TOKYO: Forget the flashy humanoids with their gymnastics skills: at the World Robot Summit in Tokyo, the focus was on down-to-earth robots that can deliver post, do the shopping and build a house.
Introducing CarriRo, a delivery robot shaped a bit like a toy London bus with bright, friendly “eyes” on its front that can zip around the streets delivering packages at 6km/h (4 miles per hour).
CarriRo “is designed to roll along the pavements and direct itself via GPS to an address within a two-kilometer radius,” explained Chio Ishikawa, from Sumitomo Corp, which is promoting the robot.
The lucky recipient of the package is sent a code to a smartphone allowing him or her to access CarriRo’s innards and retrieve whatever is inside — post, medicine or a take-away.
Services like this are especially needed in aging Japan. With nearly 28 percent of the population over 65, mobility is increasingly limited and the country is struggling for working-age employees.
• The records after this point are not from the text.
/-! ### BURNER (R42, R43, R71) -/

/-- R42: both points of a scanner are in-use scaled points of one station, which is on the quick list. -/
def State.scannerValid (s : State) (x : Scanner) : Bool :=
  s.scaledInUse x.intensity && s.scaledInUse x.flicker &&
    (s.pointEntry? x.intensity).map (·.station) == (s.pointEntry? x.flicker).map (·.station) &&
    (s.pointEntry? x.intensity).any fun e => s.onQuickList e.station

/-- R42: tag 17 names an in-use IGNITION line of this burner. -/
def State.ignitionValid (s : State) (b : Fin 3) (x : Ignition) : Bool :=
  match x with
  | .line l => s.lineOf b l && (s.lineEntry? l).any fun e => !e.kind.isMetered
  | .selfPoint _ _ => true

def State.burnerValid (s : State) (b : Fin 3) (e : BurnerEntry) : Bool :=
  s.scannerValid e.scanner1 && e.scanner2.all s.scannerValid && s.ignitionValid b e.ignition

/-- R42: a scanner point named by the entry is FORCED. -/
def State.scannerForced (s : State) (x : Scanner) : Bool :=
  (s.points[x.intensity]).quality == .forced || (s.points[x.flicker]).quality == .forced

/-- R42, R43: the write is refused IN_USE. -/
def State.burnerBusy (s : State) (b : Fin 3) (e : BurnerEntry) : Bool :=
  (s.burners[b]).state != .off || s.scannerForced e.scanner1 || e.scanner2.any s.scannerForced

/-- R43, R47, R71: a burner in OFF as a write or clear leaves it. -/
def State.writeBurner (s : State) (b : Fin 3) (e : Option BurnerEntry) : State :=
  s.modBurner b fun x =>
    { x with
      entry := e
      scanner1 := false
      scanner2 := false
      vote := false
      presentRun := 0
      absentRun := 0
      purgeAborts := 0
      permOk := s.freshFlags e
      requested := match e with
        | some e => min x.requested e.maxDemand
        | none => x.requested }

def writeBurnerEntry (s : State) (index : Nat) (is : List Item) : State × Answer :=
  writeAt 3 1 s index burnerFields buildBurner s.burnerValid s.burnerBusy (fun b e => s.writeBurner b (some e)) is

def clearBurnerEntry (s : State) (index : Nat) : State × Answer :=
  clearAt 3 1 s index (fun b => (s.burners[b]).state != .off) fun b => s.writeBurner b none

def readBurnerEntry (s : State) (index : Nat) : Answer :=
  readAt 3 1 index (fun b => (s.burners[b]).entry) BurnerEntry.items

def burnerTable : Table :=
  { fields := burnerFields, write := writeBurnerEntry, clear := clearBurnerEntry, read := readBurnerEntry }

/-! ### LINE (R65, R66) -/

/-- R65: the delivered counter point of a metered line. -/
def State.counterValid (s : State) (k : LineKind) : Bool :=
  k.metering?.all fun m => s.kindInUse .counter16 m.counter

/-- R65: both lines are metered lines of one burner with the same priority. -/
def samePriority (e e' : LineEntry) : Bool :=
  e.burner == e'.burner &&
    match e.kind.metering?, e'.kind.metering? with
    | some m, some m' => m.priority == m'.priority
    | _, _ => false

/-- R65: another in-use line has the same feeder station, or the same priority on the same burner. -/
def State.lineClash (s : State) (l : Fin 6) (e : LineEntry) : Bool :=
  (indices 6).any fun k => k != l && (s.lineEntry? k).any fun e' => e'.station == e.station || samePriority e e'

def State.lineValid (s : State) (l : Fin 6) (e : LineEntry) : Bool :=
  s.kindInUse .flags16 e.flagPoint && s.counterValid e.kind && !s.lineClash l e

/-- R66: in use and in a state other than OUT. -/
def State.lineBusy (s : State) (l : Fin 6) : Bool := (s.lineEntry? l).isSome && (s.lines[l]).state != .out

/-- R66: a line as a write or clear leaves it; its lifetime totals are kept. -/
def Line.written (x : Line) (e : Option LineEntry) : Line := { entry := e, lifetime := x.lifetime }

def State.writeLine (s : State) (l : Fin 6) (e : Option LineEntry) : State := s.modLine l fun x => x.written e

def writeLineEntry (s : State) (index : Nat) (is : List Item) : State × Answer :=
  writeAt 6 1 s index lineFields buildLine s.lineValid (fun l _ => s.lineBusy l) (fun l e => s.writeLine l (some e)) is

def clearLineEntry (s : State) (index : Nat) : State × Answer :=
  clearAt 6 1 s index s.lineBusy fun l => s.writeLine l none

def readLineEntry (s : State) (index : Nat) : Answer := readAt 6 1 index (fun l => (s.lines[l]).entry) LineEntry.items

def lineTable : Table := { fields := lineFields, write := writeLineEntry, clear := clearLineEntry, read := readLineEntry }

/-! ### RUN, COMPARTMENT and ZONE (R90) -/

def State.runValid (s : State) (g : Fin 4) (e : RunEntry) : Bool :=
  s.kindInUse .counter16 e.counter && s.scaledInUse e.pressure &&
    !(indices 4).any fun k => k != g && (s.runEntry? k).any (·.station == e.station)

/-- R90: the cooler is not STOPPED, or a STROKE of the run waits in the command queue. -/
def State.runBusy (s : State) (g : Fin 4) : Bool := s.cooler.state != .stopped || 0 < (s.runAt g).waiting

def State.writeRun (s : State) (g : Fin 4) (e : Option RunEntry) : State :=
  s.modRun g fun r =>
    { r with entry := e, state := .idle, mode := .auto, manualRate := (e.map (·.minRate)).getD 0, rate := 0,
             refresh := 0 }

def writeRunEntry (s : State) (index : Nat) (is : List Item) : State × Answer :=
  writeAt 4 1 s index runFields buildRun s.runValid (fun g _ => s.runBusy g) (fun g e => s.writeRun g (some e)) is

def clearRunEntry (s : State) (index : Nat) : State × Answer :=
  clearAt 4 1 s index s.runBusy fun g => s.writeRun g none

def readRunEntry (s : State) (index : Nat) : Answer := readAt 4 1 index (fun g => (s.runAt g).entry) RunEntry.items

def runTable : Table := { fields := runFields, write := writeRunEntry, clear := clearRunEntry, read := readRunEntry }

def State.compartmentValid (s : State) (k : Fin 12) (e : CompartmentEntry) : Bool :=
  !(indices 12).any fun j => j != k && (s.compartmentEntry? j).any (·.station == e.station)

/-- R90, R96: the compartment takes its new speed at once. -/
def State.writeCompartment (s : State) (k : Fin 12) (e : CompartmentEntry) : State :=
  ((s.modCompartment k fun c => { c with entry := some e }).applyFan false k).finish

/-- R90, R96: a compartment without an entry has speed 0. -/
def State.clearCompartment (s : State) (k : Fin 12) : State :=
  s.modCompartment k fun c => { c with entry := none, speed := 0 }

def State.coolerBusy (s : State) : Bool := s.cooler.state != .stopped

def writeCompartmentEntry (s : State) (index : Nat) (is : List Item) : State × Answer :=
  writeAt 12 1 s index compartmentFields buildCompartment s.compartmentValid (fun _ _ => s.coolerBusy)
    s.writeCompartment is

def clearCompartmentEntry (s : State) (index : Nat) : State × Answer :=
  clearAt 12 1 s index (fun _ => s.coolerBusy) s.clearCompartment

def readCompartmentEntry (s : State) (index : Nat) : Answer :=
  readAt 12 1 index (fun k => (s.cooler.compartments[k]).entry) CompartmentEntry.items

def compartmentTable : Table :=
  { fields := compartmentFields, write := writeCompartmentEntry, clear := clearCompartmentEntry,
    read := readCompartmentEntry }

/-- R90: the zone becomes inactive, with its runs at 0. -/
def State.emptyZone (s : State) (z : Fin 8) (e : Option ZoneEntry) : State :=
  s.modZone z fun x => { x with entry := e, active := false, onRun := 0, offRun := 0 }

/-- R90, R105: the red-river time follows, and the compartments of the zone lose their boost. -/
def State.rewriteZone (s : State) (z : Fin 8) (e : Option ZoneEntry) : State :=
  ((s.emptyZone z e).settleRedMark s.anyZoneActive).applyFans false

def State.writeZone (s : State) (z : Fin 8) (e : Option ZoneEntry) : State := (s.rewriteZone z e).finish

def State.zoneValid (s : State) (_ : Fin 8) (e : ZoneEntry) : Bool := s.scaledInUse e.point

def writeZoneEntry (s : State) (index : Nat) (is : List Item) : State × Answer :=
  writeAt 8 1 s index zoneFields buildZone s.zoneValid (fun _ _ => false) (fun z e => s.writeZone z (some e)) is

def clearZoneEntry (s : State) (index : Nat) : State × Answer :=
  clearAt 8 1 s index (fun _ => false) fun z => s.writeZone z none

def readZoneEntry (s : State) (index : Nat) : Answer :=
  readAt 8 1 index (fun z => (s.cooler.zones[z]).entry) ZoneEntry.items

def zoneTable : Table := { fields := zoneFields, write := writeZoneEntry, clear := clearZoneEntry, read := readZoneEntry }

/-! ### PASS (R114) -/

/-- R114: the entry is in use and another in-use entry names the same station and kind. -/
def State.filterValid (s : State) (i : Fin 32) (e : FilterEntry) : Bool :=
  !(e.inUse && (indices 32).any fun j =>
    j != i && (s.filters[j]).any fun x => x.inUse && x.station == e.station && x.kind == e.kind)

def State.writeFilter (s : State) (i : Fin 32) (e : Option FilterEntry) : State :=
  { s with filters := s.filters.set i e }

def writeFilterEntry (s : State) (index : Nat) (is : List Item) : State × Answer :=
  writeAt 32 1 s index filterFields buildFilter s.filterValid (fun _ _ => false) (fun i e => s.writeFilter i (some e)) is

def clearFilterEntry (s : State) (index : Nat) : State × Answer :=
  clearAt 32 1 s index (fun _ => false) fun i => s.writeFilter i none

def readFilterEntry (s : State) (index : Nat) : Answer := readAt 32 1 index (fun i => s.filters[i]) FilterEntry.items

def filterTable : Table :=
  { fields := filterFields, write := writeFilterEntry, clear := clearFilterEntry, read := readFilterEntry }

/-! ### ALARM (R119, R120) -/

/-- R119: the chain of parents that starts at `p`, followed through the entries as held, comes to `a`; `fuel` is the
number of alarms still to follow. -/
def State.chainMeets (s : State) (a : Fin 192) : Nat → Fin 192 → Bool
  | 0, _ => false
  | fuel + 1, p =>
    p == a || ((s.alarmAt p).entry.bind (·.parent)).any (s.chainMeets a fuel)

def State.alarmValid (s : State) (a : Fin 192) (e : AlarmEntry) : Bool :=
  e.parent.all fun p => !s.chainMeets a 192 p

/-- R120: an active priority-1 alarm that targets a burner not in OFF. -/
def State.alarmBusy (s : State) (a : Fin 192) : Bool :=
  (s.alarmEntry? a).any fun e =>
    (s.alarmAt a).state.active && e.priority == 1 &&
      (indices 3).any fun b => e.action.targets b && (s.burners[b]).state != .off

/-- R121: the value reported with an internal condition at a write or a reset. -/
def State.freshReport (s : State) (e : Option AlarmEntry) : Int :=
  match e.map AlarmEntry.source with
  | some (.internal c) => s.conditionValue c
  | _ => 0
Toyota’s HSR (Human Support Robot) may not be an oil painting to look at — standing a meter tall, it looks like a bin with arms — but it can provide vital help for the aged or handicapped at home.
Capable of handling and manoeuvring a variety of objects, it also provides a key interface with the outside world via its Internet-connected screen for a head.
Japan’s manpower shortage is felt especially keenly in the retail and construction sectors and firms at the summit were keen to demonstrate their latest solutions.
Omron showcased a robot that can be programmed to glide around a supermarket and place various items into a basket. Possibly useful for a lazy — or infirm — shopper but more likely to be put to use in a logistics warehouse.
Japan also has difficulty finding staff to stack shelves at its 55,000 convenience stores open 24/7 and here too, robots can fill the gap.
With buildings going up at breakneck pace as Tokyo prepares to welcome the world for the 2020 Olympics, there are construction sites all over the city but not always enough people to work them.
Enter HRP-5P. The snappily named, humanoid-shaped machine certainly has the look of a brawny builder, at 182cm tall and weighing in at 101 kilogrammes.
And HRP-5P is designed to carry out the same construction tasks that humans currently perform — even when left to its own devices.
HRP-5P “can use the same tools as a man, which is why we gave it the shape of a human — two legs, two arms and a head,” explained one of its creators, Kenji Kaneko from the National Advanced Industrial Science and Technology research facility.
Manufacturers were also promoting the latest in talking robots, which are becoming increasingly “intelligent” in their responses.
Sharp’s Robohon, a cute-as-pie humanoid robot standing only 20 centimeters tall, has been employed since last month to recount to tourists the history of the ancient Imperial capital of Kyoto — in English, Japanese or Chinese.
And very popular among Japanese visitors to the World Robot Summit was a robot replica of Tetsuko Kuroyanagi, one of the country’s top TV stars.
Created in collaboration with Japanese robotics master Hiroshi Ishiguro, the robot replicates the 85-year-old’s facial expressions almost perfectly but conversation with the machine hardly flows.
“The difficulty is being able to create fluid conversations with different people,” said Junji Tomita, engineer at telecoms giant NTT which is also involved in the project.
“The number of possible responses to an open question is so vast that it is very complicated,” admitted Tomita.